Image 1: Letter frequencies – the most basic use of corpora – in this very post We've seen that a well-crafted, personalized corpus plays a key role in determining the outcome of the optimization process. We've also explored what some of its common sources are: general language statistics, existing corpora, grabbing online articles, e-books, etc. Or, and this is my preference, you can compile your own personal corpus by either using a keylogger, aggregating your own texts, or even better: both of these methods combined. Keyloggers AND aggregating! As already mentioned, you have two main options to get your personal language statistics: using a trustworthy keylogger or creating a text file by aggregating your own written content. Both approaches have their pros and cons, which we covered in more detail last time. As a quick reminder:

The keylogger registers every keypress (hotkeys, modifiers, passwords – and typos too), but it takes some time to collect a decent amount of data this way.
Aggregating text is a cleaner, safer and quicker approach since you're working with existing content. However, this way you lose some data, such as modifiers, backspace, hotkeys, function keys, form data, navigation, etc.
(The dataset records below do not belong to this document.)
-- ==== Sys2Proof/Tests/Slice0.lean ====
section
/-! SUPPORT. Tests. Expected values are the vectors of 95_test_vectors.md, named in each docstring (S3 is row S3
of L2-3, A4 row A4 of L2-4, and so on), or hand calculation from the rule named. Then, for every obligation
with hypotheses, a state and operands that meet them. -/

namespace Sys2Proof.Tests

open Sys2Proof Sys2Proof.Machine

/-- W = 3, M = 4. -/
def p34 : Params := ⟨3, 4, by decide, by decide⟩

/-- W = 10, M = 4. -/
def p104 : Params := ⟨10, 4, by decide, by decide⟩

/-- A state `(mode, base, next, allSent, armed, fault)` of 95_test_vectors.md. -/
def st (p : Params) (m : Mode) (b n : U16) (a t : Bool) (f : FaultCode) : State :=
  { State.resetOf p with mode := m, base := b, nextSeqNum := n, allSent := a, timerArmed := t, faultCode := f }

/-- The answers `ok`, `chunk`, `rx`, `expired`. -/
def ans (s : State) (ok : List Bool) (chunk : List Chunk) (rx : List (Option Datagram))
    (expired : List Bool) : State := { s with env := ⟨ok, chunk, rx, expired, 0⟩ }

/-- A chunk of a few bytes. -/
def ch (l : List Byte) (h : l.length ≤ 65535 := by decide) : Chunk := ⟨l, h⟩

/-- `A(a)`: a valid ACK. -/
def ack (a : U16) : Datagram := ⟨0#16, a, Config.Ck 0#16 a 0#16 [], 0#16, [], rfl⟩

/-- `A*(a)`: a corrupted ACK. -/
def badAck (a : U16) : Datagram := ⟨0#16, a, Config.Ck 0#16 a 0#16 [] ^^^ 1, 0#16, [], rfl⟩

/-- Mode, base, next, STATUS and the timer output of a command's next state. -/
def view (o : Host.Outcome State Fault Refusal) : Option (Mode × U16 × U16 × U16 × List TimerCmd) :=
  match o with
  | .next t => some (t.mode, t.base, t.nextSeqNum, t.statusWord, t.tmr)
  | _ => none

/-- Kind, sequence number and payload of each TX event. -/
def viewTx (o : Host.Outcome State Fault Refusal) : Option (List (TxKind × U16 × List Byte)) :=
  match o with
  | .next t => some (t.tx.map fun e => (e.1, e.2.seqNum, e.2.payload))
  | _ => none

/-- The read-data output. -/
def viewRd (o : Host.Outcome State Fault Refusal) : Option U16 :=
  match o with
  | .next t => t.rdData
  | _ => none

theorem ack_valid (a : U16) : ackValid (ack a) = true := by simp [ackValid, ack]

theorem badAck_invalid (a : U16) : ackValid (badAck a) = false := by
  refine decide_eq_false fun h => ?_
  have h0 : (Config.Ck 0#16 a 0#16 []).getLsbD 0 = (Config.Ck 0#16 a 0#16 [] ^^^ 1#Config.cksumWidth).getLsbD 0 :=
    congrArg (fun v : Checksum => v.getLsbD 0) h
  have h1 : (1#Config.cksumWidth).getLsbD 0 = true := by simp [Config.cksumWidth]
  rw [BitVec.getLsbD_xor, h1] at h0
  simp at h0

/-! WellFormed -/

theorem test_wf_refuses_rdreg_6 : (Instr.rdreg 6#4).wf = false := by decide
theorem test_wf_refuses_rdreg_15 : (Instr.rdreg 15#4).wf = false := by decide
theorem test_wf_admits_rdreg_5 : (Instr.rdreg 5#4).wf = true := by decide

/-! Decode: words written out from the encoding table of 30_encoding.md rule R50 -/

theorem test_decode_nop : decode 0b00000000#8 = .ok .nop := by decide
theorem test_decode_open : decode 0b00000001#8 = .ok .openSession := by decide
theorem test_decode_tick : decode 0b00000010#8 = .ok .tick := by decide
theorem test_decode_send : decode 0b00000011#8 = .ok .send := by decide
theorem test_decode_recv : decode 0b00000100#8 = .ok .recv := by decide
theorem test_decode_tmo : decode 0b00000101#8 = .ok .tmo := by decide
theorem test_decode_term : decode 0b00000110#8 = .ok .term := by decide
theorem test_decode_rdreg_next : decode 0b00100111#8 = .ok (.rdreg 2) := by decide

/-- L2-1: 0x67, 0x08, 0x80 and 0x12 are illegal, each for its reason. -/
theorem test_decode_illegal :
    decode 0x67#8 = .error (.reservedRegister 6) ∧ decode 0x08#8 = .error (.reservedOpcode 8) ∧
    decode 0x80#8 = .error (.nonzeroArg 0 8) ∧ decode 0x12#8 = .error (.nonzeroArg 2 1) := by decide

/-- The rows of opcode_table.json do not overlap. -/
theorem test_rows_disjoint : opcodeTable.Pairwise fun r q =>
    ∀ w : BitVec 8, ¬ (r.covers w = true ∧ q.covers w = true) := by decide

/-- The legality test of R92 is the decoder's. -/
theorem test_legal_iff_decodes : ∀ w : BitVec 8,
    legalWord w = (match decode w with | .ok _ => true | .error _ => false) := by decide

theorem test_table_word_fits : decodeTableWord 8 0x57 = some (.rdreg 5) := by decide

/-- R55: `RDREG NEXT ; rx=none` and `.cmd 0x67`. -/
theorem test_assemble :
    assembleLine ['R', 'D', 'R', 'E', 'G', ' ', 'N', 'E', 'X', 'T', ' ', ';', 'x'] = some (some 0x27#8) ∧
    assembleLine ['.', 'c', 'm', 'd', ' ', '0', 'x', '6', '7'] = some (some 0x67#8) := by decide

/-! Session control (L2-6) -/

/-- C6. -/
theorem test_nop_C6 : view (exec .nop (State.resetOf p34)) = some (.idle, 1, 1, 0x0000, []) := by decide

/-- C2. -/
theorem test_open_C2 : view (exec .openSession (ans (State.resetOf p34) [true] [] [] [])) =
    some (.active, 1, 1, 0x0001, []) := by decide

/-- C3. -/
theorem test_open_C3 : view (exec .openSession (ans (State.resetOf p34) [false] [] [] [])) =
    some (.faulted, 1, 1, 0x0106, []) := by decide

/-- C5. -/
theorem test_tick_C5 : view (exec .tick (State.resetOf p34)) = some (.faulted, 1, 1, 0x0306, []) := by decide

/-- C7: the terminal datagram. -/
theorem test_tick_C7 :
    view (exec .tick (st p34 .active 4 4 true false .none)) = some (.terminated, 4, 4, 0x000D, []) ∧
    viewTx (exec .tick (st p34 .active 4 4 true false .none)) = some [(.term, 4, [])] := by decide

/-- C9. -/
theorem test_term_C9 : view (exec .term (st p34 .active 3 4 true true .none)) =
    some (.faulted, 3, 4, 0x031E, []) := by decide

/-- C10. -/
theorem test_term_C10 : viewTx (exec .term (st p34 .active 4 4 true false .none)) =
    some [(.term, 4, [])] := by decide

/-- C15. -/
theorem test_rdreg_C15 :
    viewRd (exec (.rdreg 1) (st p104 .faulted 3 7 false true .ackRange)) = some 0x0003 ∧
    viewRd (exec (.rdreg 5) (st p104 .faulted 3 7 false true .ackRange)) = some 0x0004 := by decide

/-- L2-1, 0x67 outside FAULTED, and E1: 0x12 in IDLE. -/
theorem test_illegal_words :
    view (execute 0x67#8 (st p34 .active 1 1 false false .none)) = some (.faulted, 1, 1, 0x0206, []) ∧
    view (execute 0x12#8 (State.resetOf p34)) = some (.faulted, 1, 1, 0x0206, []) := ⟨by decide, by decide⟩

/-- C16: reset from FAULTED. -/
theorem test_reset_C16 :
    view (step { st p104 .faulted 3 7 false true .ackRange with host := [.reset] }) =
      some (.idle, 1, 1, 0x0000, []) := by decide

/-! Send (L2-3) -/

/-- S2 and the TX event of S3. -/
theorem test_send_S2_S3 :
    view (exec .send (ans (st p34 .active 1 1 false false .none) [] [ch [1, 2, 3, 4]] [] [])) =
      some (.active, 1, 2, 0x0011, [.start]) ∧
    viewTx (exec .send (ans (st p34 .active 1 2 false true .none) [] [ch [5]] [] [])) = some [(.new, 2, [5])] := by
  decide

/-- S4: a chunk of length M+1. S9: SEQ_OVERFLOW. -/
theorem test_send_S4_S9 :
    view (exec .send (ans (st p34 .active 1 1 false false .none) [] [ch [1, 2, 3, 4, 5]] [] [])) =
      some (.faulted, 1, 1, 0x0606, []) ∧
    view (exec .send (st p34 .active 0xFFFE 0xFFFF false true .none)) =
      some (.faulted, 0xFFFE, 0xFFFF, 0x0516, []) := ⟨by decide, by decide⟩

/-! Receive (L2-4) -/

/-- A4. -/
theorem test_recv_A4 : view (exec .recv (ans (st p104 .active 3 7 false true .none) [] [] [some (ack 3)] [])) =
    some (.active, 4, 7, 0x0011, [.start]) := by
  rw [exec_recv_of_active rfl, recvPhase_advance (r := ack 3) rfl (ack_valid 3) (by decide) (by decide)]
  decide

/-- A8: an invalid datagram is dropped before the range test. -/
theorem test_recv_A8 : view (exec .recv (ans (st p104 .active 3 7 false true .none) [] [] [some (badAck 9)] [])) =
    some (.active, 3, 7, 0x0011, []) := by
  rw [exec_recv_of_active rfl, recvPhase_drop (by intro r h; cases h; exact .inl (badAck_invalid 9))]
  decide

/-! Timeout (L2-5) -/

/-- The ring holding d1 to d4, in slots 1, 2, 0, 1 in turn: the last is d4. -/
def ring : Orb := [(0, frameData 3 (ch [0x49])), (1, frameData 4 (ch [0x4A])), (2, frameData 2 (ch [0x45]))]

/-- T4's order of slots: a full window starting at 2, slots 2, 0, 1. -/
theorem test_tmo_T4 :
    viewTx (exec .tmo (ans { st p34 .active 2 5 false true .none with orb := ring } [] [] [] [true])) =
      some [(.retx, 2, [0x45]), (.retx, 3, [0x49]), (.retx, 4, [0x4A])] ∧
    view (exec .tmo (ans { st p34 .active 2 5 false true .none with orb := ring } [] [] [] [true])) =
      some (.active, 2, 5, 0x0012, [.start]) := by decide

/-- T13: a disarmed timer is not asked, whatever it would answer. -/
theorem test_tmo_T13 : view (exec .tmo (ans (st p34 .active 1 1 false false .none) [] [] [] [true])) =
    some (.active, 1, 1, 0x0001, []) := by decide

/-! The states of the witnesses -/

/-- IDLE, `stream_ok` 1 and 0 to come. -/
def sIdle : State := ans (State.resetOf p34) [true, false] [] [] []

/-- ACTIVE, Filling, empty window, a short chunk to come, nothing received. -/
def sFresh : State := ans (st p34 .active 1 1 false false .none) [] [ch [1, 2]] [none, none] [true, true]

/-- ACTIVE, Draining: seq 1 outstanding and stored. -/
def sDrain : State :=
  { ans (st p34 .active 1 2 true true .none) [] [] [some (ack 1), none] [true, true] with
    orb := [(1, frameData 1 (ch [1, 2]))] }

/-- ACTIVE, Filling, seq 1 outstanding and stored, the timer armed. -/
def sArmed : State :=
  { ans (st p34 .active 1 2 false true .none) [] [ch [5, 6]] [none, none] [true, true] with
    orb := [(1, frameData 1 (ch [1, 2, 3, 4]))] }

/-- ACTIVE, Done. -/
def sDone : State := ans (st p34 .active 2 2 true false .none) [] [] [none] []

def sTerm : State := st p34 .terminated 2 2 true false .none

def sFault : State := st p34 .faulted 1 2 false true .ackRange

theorem sDrain_inv : sDrain.Inv where
  window := by unfold State.windowBound; decide
  timer := by unfold State.timerExact; decide
  copies := by
    intro k h1 h2
    have hk : k = 1 := by
      have e1 : sDrain.base.toNat = 1 := by decide
      have e2 : sDrain.nextSeqNum.toNat = 2 := by decide
      omega
    subst hk
    exact ⟨ch [1, 2], by decide, rfl⟩
  orb_wf := by decide
  slots_fit := by unfold State.slotsFit; decide
  mode_exact := ⟨by decide, by decide, by decide, by decide⟩

theorem sArmed_inv : sArmed.Inv where
  window := by unfold State.windowBound; decide
  timer := by unfold State.timerExact; decide
  copies := by
    intro k h1 h2
    have hk : k = 1 := by
      have e1 : sArmed.base.toNat = 1 := by decide
      have e2 : sArmed.nextSeqNum.toNat = 2 := by decide
      omega
    subst hk
    exact ⟨ch [1, 2, 3, 4], by decide, rfl⟩
  orb_wf := by decide
  slots_fit := by unfold State.slotsFit; decide
  mode_exact := ⟨by decide, by decide, by decide, by decide⟩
Anyway, let's continue with the latter one! Sources of personal corpora Open up your favorite text editor, create a new document, and consider all the types of written content you've produced during the last couple of years. Your sources may be very versatile, but here are some obvious starting points: Personal diary Your diary, particularly if you've been typing it on your computer for years, is likely the best source of text for layout optimization. It's readily available and probably long enough to accurately represent your typing habits. Over time, regular writing accumulates and can yield surprisingly lengthy texts in just a few months. Moreover, your diary is highly relevant to the topics you think and write about. Reflecting your own life and impressions, it is one of the best sources to calculate the language statistics that are perfectly characteristic of your typing habits.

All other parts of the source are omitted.